Facilitator: "We are getting combative here.
I want to ask the minister, If you were forced to balance two priorities
which one would you choose? a.) not allowing the f--- word in the
room OR b.) coming together as a community to revitalize the community?"
(shocked) "Can you say that again?"
(conversations erupt)
(adult woman) "We complain about their music...but
our parents complained about ours too....B.B.King sang, "nobody
loves me but my momma and sometimes I think she is jivin' too."

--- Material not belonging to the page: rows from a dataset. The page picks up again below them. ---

-- ==== Sys2Proof/Machine/Thimble.lean ====
section
/-! DEFINITION. The Thimble wake-up receiver (R273 to R283). -/

namespace Sys2Proof.Machine

/-! Calibration units that run (R93, R95). -/

/-- Unit `u` of the calibrations, in the order of grants. -/
def State.calUnit (s : State) (u : Nat) : CalUnit := s.rfe.cal.getD u {}

/-- The largest duration of a unit in µs (R93). -/
def calDuration (u : Nat) : Nat := [300, 300, 600, 600, 200, 400, 400, 400, 400, 1200, 1200, 50, 1100].getD u 0

/-- Whether a granted unit has started and not ended (R95). -/
def State.calRuns (s : State) (u : Nat) : Bool :=
  match (s.calUnit u).ends with
  | some t => t - 4 * calDuration u ≤ s.tb
  | none => false

/-! The receiver. -/

/-- THM.STAT.RUN follows EN, the crystal and the mode; while it is 0 no frame is in progress (R273, R284). -/
def thimbleRun : Act := look fun s =>
  if s.is THM.CTRL.EN && s.thm.k32ok && s.mode ≤ 2 then put THM.STAT.RUN 1
  else chain [put THM.STAT.RUN 0, put THM.STAT.INFR 0]

/-- A restart: a frame in progress is lost uncounted, and detection waits for 500 µs (R275). -/
def thimbleRestart : Act := look fun s =>
  chain [put THM.STAT.INFR 0, thimbleRun,
    onThm fun t => { t with detecting := false, detectAt := some (s.tb + 2000) }]

/-- A write of FREQ or of EN 1 that reaches the page and changes it (R275, R626); the frequency's reserved values leave it
(R284, R23). -/
def writeThimble (khz : Option Nat) : Act :=
  match khz with
  | some f =>
    if 150000 ≤ f ∧ f ≤ 1050000 then
      look fun s => whenA (s.get THM.FREQ.KHZ != f) (chain [put THM.FREQ.KHZ f, thimbleRestart])
    else stick THM.STICKY.RSVD
  | none => look fun s => whenA (!s.is THM.CTRL.EN) (chain [put THM.CTRL.EN 1, thimbleRestart])

/-- A write of FREQ, or of EN 1 where no frequency is given (R275). -/
def execThimbleRestart (i : Initiator) (khz : Option Nat) (s : State) : Host.Outcome State Fault Refusal :=
  act (atRegister i 0 (if khz.isSome then THM.FREQ else THM.CTRL) true (writeThimble khz)) s

/-- Detection begins 500 µs after the restart or the crystal's return (R275). -/
def execThimbleDetectStart (s : State) : Host.Outcome State Fault Refusal :=
  act (look fun s => match s.thm.detectAt with
    | none => skip
    | some t => chain [whenA s.clk.savedTb.isNone (until_ t),
        onThm fun h => { h with detectAt := none, detecting := true }, thimbleRun]) s

/-- Whether the Thimble takes its input: it runs, detects, its calibration unit is not running and port 0 does not
transmit (R273 to R276). -/
def State.thimbleHears (s : State) : Bool :=
  s.is THM.STAT.RUN && s.thm.detecting && !s.calRuns 4 && s.get RFE.STAT.P0STATE != 2

/-- The sync octet is found after at least 4 preamble bits; the next 32 bits are taken (R278). -/
def execThimbleSyncFound (s : State) : Host.Outcome State Fault Refusal :=
  act (look fun s => whenA s.thimbleHears (put THM.STAT.INFR 1)) s

/-- Whether a good frame is the device's own wake: individual or group (R279). -/
def State.wakeMatches (s : State) (code group : Nat) : Bool :=
  (code == s.get THM.CODE.VAL && group == 0)
    || (code == s.get THM.CODE.NETCODE && group &&& s.get THM.GMASK.G != 0)

/-- The effect of a trigger on the power mode (R281): none while a restore runs. WAKESRC.THM is set in LISTEN only (R475). A
wake during a power-down sequence waits for its end (R478). -/
def thimbleAction (k32 : Nat) : Act := look fun s =>
  let a := s.get THM.CTRL.ACTION
  if !s.pwr.restoring.isEmpty then skip
  else if s.mode == 2 || s.pwr.closing != 0 && s.pwr.downTo == 2 then
    chain [put (PWR.WAKESRC.SRC.bit 0) 1, put PWR.WAKESRC.V 1, put PWR.WAKESRC.FROM s.mode,
      whenA (a != 0 && s.is (PWR.WAKEEN.SRC.bit 0))
        (chain [put PWR.WAKETB.TB (s.stampNow k32), stickAt (s.stampNow k32) PWR.STICKY.WAKE 0 0,
          wakeTo (if a == 1 then 1 else 0)])]
  else whenA (a == 2 && s.mode == 1) (wakeTo 0)

/-- A trigger (R280). -/
def thimbleTrigger (code group k32 : Nat) : Act := look fun s =>
  chain [put THM.LAST.CODE code, put THM.LAST.GROUP group, put THM.LAST.V 1,
    put THM.LASTTB.TB (s.stampNow k32), count THM.CNT0.MATCH, stickAt (s.stampNow k32) THM.STICKY.MATCH 0 0,
    onThm fun h => { h with lastTrigger := some (s.stampNow k32) },
    onStm fun m => { m with pulses := m.pulses ++ [(88, s.stampNow k32)] },
    thimbleAction k32]

/-- The 32 bits after a sync: bad, ignored, suppressed by the holdoff, or a trigger (R278 to R280). `crc` is the CRC octet
received, none where a chip pair was no Manchester symbol. A frame that a restart or a transmission has lost is no longer in
progress and has no effect (R275, R276). -/
def execWakeFrameReceived (crc : Option Byte) (code : BitVec 16) (group : Byte) (k32 : Nat) (s : State) :
    Host.Outcome State Fault Refusal :=
  act (look fun s =>
    if !s.thimbleHears || !s.is THM.STAT.INFR then put THM.STAT.INFR 0
    else chain [put THM.STAT.INFR 0,
      if crc.map (·.toNat) != some (crc8 [code.toNat / 256, code.toNat % 256, group.toNat]) then
        chain [count THM.CNT1.BADFR, stickAt (s.stampNow k32) THM.STICKY.BADFR 0 0]
      else chain [count THM.CNT1.FRAMES,
        whenA (s.wakeMatches code.toNat group.toNat)
          (match s.thm.lastTrigger with
           | some t =>
             if s.stampNow k32 > t + s.get THM.CFG.HOLDOFF * 40000 then thimbleTrigger code.toNat group.toNat k32
             else count THM.CNT0.SUPPR
           | none => thimbleTrigger code.toNat group.toNat k32)]]) s

/-- A matched ACKED acknowledgement from the time source in a cell of the timing VI carries Frame Pending (R282). -/
def framePending (fp : Bool) : Act := look fun s =>
  whenA (s.get THM.CFG.PENDHOLD != 0)
    (if fp then chain [put THM.STAT.PHOLD (s.get THM.CFG.PENDHOLD), stick THM.STICKY.FPEND] else put THM.STAT.PHOLD 0)

/-- PHOLD counts down at the tick, which carries out a request that it does not hold (R282, R283, R471). -/
def pholdTick : Act := chain [
  look fun s => put THM.STAT.PHOLD (s.get THM.STAT.PHOLD - 1),
  look fun s => whenA (s.is PWR.MODEREQ.PEND && (s.get THM.STAT.PHOLD == 0 || !s.pwr.held))
    (onPwr fun p => { p with tickCame := true })]

end Sys2Proof.Machine
end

That is the same thing really. It feels bad to wonder if your mother
might not even love you."
"To broaden it a bit. My father was a minister
and he always said if you get the kids there, God will give them
something to do. But we don't wait for God, we attack them the minute
they come in...tell them what is wrong with how they dress...we
tell them what they ought to be doing."
(the kids are still engaged)
"For 20 years there were no guitars in church,
now there are guitars, There were no drums allowed, now there are
drums."
"Well the youth need to understand how things
work. That young man who was so upset about the police running them
off - is he going to the PIP meeting? Is he going to ask, why?"
"I doubt it. If I say something they will just
tell me whatever they want and they won't listen."
"You can't expect to run the show the first
time you show up."
Facilitator: "Let's step back a minute. Every
time your finger starts wagging I see the young people shut down."
"All of you young people are very smart"
Facilitator: "Your finger is still wagging.
Could everyone here role play his last statement?"(they wagged
their fingers and mocked preaching postures and he sat back and
took it like a champ - but he saw how he was coming across.)
(Teen) "You older people think we are shiftless
and lazy... us young people think you don't know nothin'. I've had
that in the back of my mind for a while."
(older man) "I'm going to take my kids with
me to civic club meetings."
(kids roll their eyes and shake their heads)
Facilitator to kids: "How do you feel about
that?"
(young man): "I'm not going. There are older
people there."
(others agree)
(older man) "But we have to be role models,
they need to learn. We need to teach them how to..."
Facilitator: How effective is it if they aren't
there?"
(older woman) "We have to start listening to
them, we don't have to agree but we have to listen"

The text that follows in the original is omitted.